■ **Exercise aim**
In the records below, find the line containing "some (.ret 30)". Restate it and all the lines after it exactly, and omit the rest.

======== Data ========

/-- R98, R99: at the merge point of a reconvergence-stack entry the fall-through path runs first, then the lanes of the entry go on
together, and at the same address test the record beneath. -/
def StackEntriesMerge : Prop :=
  (∀ g i sp e p rest, g.splits = [(i, sp)] → Stands sp e.mp (e :: rest) → e.stack = some p → stackDepth sp ≤ 16 →
    (p.second = false → p.npc ≠ e.mp → settled g = { g with splits := [(i, { sp with
      pc := p.npc, mask := p.fall, fmt := e.fmt, recs := { e with stack := some { p with second := true } } :: rest })] })
    ∧ (p.second = true → (∀ r q, rest = r :: q → r.mp ≠ e.mp) → settled g = { g with splits := [(i, { sp with
      mask := e.join &&& ~~~g.exited, fmt := e.fmt, recs := rest })] }))
  ∧ ∀ g i j a b e f p rest mp, g.splits.length = 2 → i ≠ j → tget g.splits i = some a → tget g.splits j = some b →
    PlainEntry e mp → f.mp = mp → f.stack = some p → p.second = true → stackDepth b ≤ 16 → Stands a mp (e :: rest) →
    Stands b mp (f :: e :: rest) → ¬ Holds g e a.mask → Holds g e (a.mask ||| (f.join &&& ~~~g.exited)) →
    (∀ r q, rest = r :: q → r.mp ≠ mp) → OneSplit g (min i j) mp (a.mask ||| (f.join &&& ~~~g.exited)) e.fmt rest

/-- R99: splits at a merge point wait there while the splits at it do not hold every lane of the record, and while one has results still
to come; they do not issue, nor does a split whose next instruction reads a register that a late landing is still to write (R251). -/
def SplitsWait : Prop :=
  (∀ g, (g.splits.map (·.1)).Pairwise (· < ·) →
    (∀ x ∈ g.splits, atMerge x.2 = true → splitOpen x.2 = true
      ∨ x.2.pend = [] ∧ ∃ e rest, x.2.recs = e :: rest ∧ e.stack = none ∧ ¬ Holds g e ((standing g e).foldl (fun m y => m ||| y.2.mask) 0)) →
    settled g = g)
  ∧ (∀ s g sp, atMerge sp = true → splitReady s g sp = false)
  ∧ (∀ s g sp, sourcesHeld s g sp = true → splitReady s g sp = false)
  ∧ ∀ s g sp, heldByLanding sp = false → sp.wait = .none → atMerge sp = false → splitReady s g sp = true

end Sys2Proof

/-- R98, R99: how the paths of a divided split merge: two, three and four splits, stack entries, and splits that wait. -/
def Obligations.Merging : Prop :=
  SplitsMerge ∧ ThreeMerge ∧ FourMerge ∧ StackEntriesMerge ∧ SplitsWait

/-- R97, R101: branches that a whole split takes or does not take, and transfers through a register pair; what they link. -/
def Obligations.UniformTransfers : Prop :=
  (∀ x, OnGangClosing (.bra x) [] (some []) (fun s _ g _ sp => bodyBranchOk s g [branchTarget sp.pc x] = true)
      fun s gid g si sp t => Retired s t gid g si (branchTarget sp.pc x))
  ∧ (∀ x, OnMcc (.bra x) (fun _ _ _ _ => True) fun s cid c m t => MccRetired s t cid c m (branchTarget m.pc x))
  ∧ (∀ a x, OnGangClosing (.brany a x) [a] none (fun _ _ _ _ _ => True) fun s gid g si sp t =>
      ((∃ l ∈ lanesOf sp.mask, vget g a l ≠ 0) → Retired s t gid g si (branchTarget sp.pc x))
      ∧ ((∀ l ∈ lanesOf sp.mask, vget g a l = 0) → Retired s t gid g si (nextPc sp.pc)))
  ∧ (∀ a x, OnGangClosing (.brall a x) [a] none (fun _ _ _ _ _ => True) fun s gid g si sp t =>
      ((∀ l ∈ lanesOf sp.mask, vget g a l ≠ 0) → Retired s t gid g si (branchTarget sp.pc x))
      ∧ ((∃ l ∈ lanesOf sp.mask, vget g a l = 0) → Retired s t gid g si (nextPc sp.pc)))
  ∧ (∀ i a x, (i = .bkz a x ∨ i = .bknz a x) →
      (OnGangClosing i [] none (fun _ _ _ _ _ => True) fun s gid g si sp t =>
        Retired s t gid g si (if (cget g.k a = 0) = (i = .bkz a x) then branchTarget sp.pc x else nextPc sp.pc))
      ∧ OnMcc i (fun _ _ _ _ => True) fun s cid c m t =>
        MccRetired s t cid c m (if (cget m.k a = 0) = (i = .bkz a x) then branchTarget m.pc x else nextPc m.pc))
  ∧ (∀ a x, OnGangClosing (.call a x) [] none (fun _ _ _ _ sp => targetTrap (branchTarget sp.pc x) = none) fun s gid g si sp t =>
      Retired s t gid { g with k := setKPair g.k a (nextPc sp.pc) } si (branchTarget sp.pc x))
  ∧ (∀ d a, OnGangClosing (.callk d a) [] none (fun _ _ g _ _ => targetTrap (kPair g.k a) = none) fun s gid g si sp t =>
      Retired s t gid { g with k := setKPair g.k d (nextPc sp.pc) } si (kPair g.k a))
  ∧ (∀ i a, (i = .jmpk a ∨ i = .ret a) →
      (OnGangClosing i [] none (fun _ _ g _ _ => targetTrap (kPair g.k a) = none) fun s gid g si _ t => Retired s t gid g si (kPair g.k a))
      ∧ (OnGangClosing i [] none (fun _ _ g _ _ => targetTrap (kPair g.k a) ≠ none ∧ gangOpen g = false) fun s gid g si sp t =>
        ∃ e, targetTrap (kPair g.k a) = some e ∧ Trapped s t gid g si sp e)
      ∧ (OnMcc i (fun _ _ _ m => targetTrap (kPair m.k a) ≠ none) fun s cid c m t =>
        ∃ e, targetTrap (kPair m.k a) = some e ∧ MccTrapped s t cid c m e)
      ∧ OnMcc i (fun _ _ _ m => targetTrap (kPair m.k a) = none) fun s cid c m t => MccRetired s t cid c m (kPair m.k a))
  ∧ (∀ a x, OnMcc (.call a x) (fun _ _ _ m => targetTrap (branchTarget m.pc x) = none) fun s cid c m t =>
      MccRetired s t cid c { m with k := setKPair m.k a (nextPc m.pc) } (branchTarget m.pc x))
  ∧ (∀ d a, OnMcc (.callk d a) (fun _ _ _ m => targetTrap (kPair m.k a) = none) fun s cid c m t =>
      MccRetired s t cid c { m with k := setKPair m.k d (nextPc m.pc) } (kPair m.k a))
  ∧ (∀ a x, OnGangClosing (.call a x) [] none (fun _ _ g _ sp => targetTrap (branchTarget sp.pc x) ≠ none ∧ gangOpen g = false)
      fun s gid g si sp t => ∃ e, targetTrap (branchTarget sp.pc x) = some e ∧ Trapped s t gid g si sp e)
  ∧ (∀ a x, OnMcc (.call a x) (fun _ _ _ m => targetTrap (branchTarget m.pc x) ≠ none)
      fun s cid c m t => ∃ e, targetTrap (branchTarget m.pc x) = some e ∧ MccTrapped s t cid c m e)
  ∧ (∀ d a, OnGangClosing (.callk d a) [] none (fun _ _ g _ _ => targetTrap (kPair g.k a) ≠ none ∧ gangOpen g = false)
      fun s gid g si sp t => ∃ e, targetTrap (kPair g.k a) = some e ∧ Trapped s t gid g si sp e)
  ∧ (∀ d a, OnMcc (.callk d a) (fun _ _ _ m => targetTrap (kPair m.k a) ≠ none)
      fun s cid c m t => ∃ e, targetTrap (kPair m.k a) = some e ∧ MccTrapped s t cid c m e)
  ∧ decodeWord 0x1E782000 = some (.callk 30 4) ∧ decodeWord 0x1C002000 = some (.jmpk 4) ∧ decodeWord 0x0000F009 = some (.ret 30)
  ∧ (∀ x : DWord, x.toNat % 4 ≠ 0 → targetTrap x = some { plainTrap .misalign with addr := x })
  ∧ ∀ x : DWord, x.toNat % 4 = 0 →
      ((∀ i, 57 ≤ i → i < 64 → x.getLsbD i = x.getLsbD 56) → targetTrap x = none)
      ∧ ((∃ i, 57 ≤ i ∧ i < 64 ∧ x.getLsbD i ≠ x.getLsbD 56) → targetTrap x = some { plainTrap .perm with cause := 3, addr := x })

========

■ **Task answer**
  ∧ decodeWord 0x1E782000 = some (.callk 30 4) ∧ decodeWord 0x1C002000 = some (.jmpk 4) ∧ decodeWord 0x0000F009 = some (.ret 30)
  ∧ (∀ x : DWord, x.toNat % 4 ≠ 0 → targetTrap x = some { plainTrap .misalign with addr := x })
  ∧ ∀ x : DWord, x.toNat % 4 = 0 →
      ((∀ i, 57 ≤ i → i < 64 → x.getLsbD i = x.getLsbD 56) → targetTrap x = none)
      ∧ ((∃ i, 57 ≤ i ∧ i < 64 ∧ x.getLsbD i ≠ x.getLsbD 56) → targetTrap x = some { plainTrap .perm with cause := 3, addr := x })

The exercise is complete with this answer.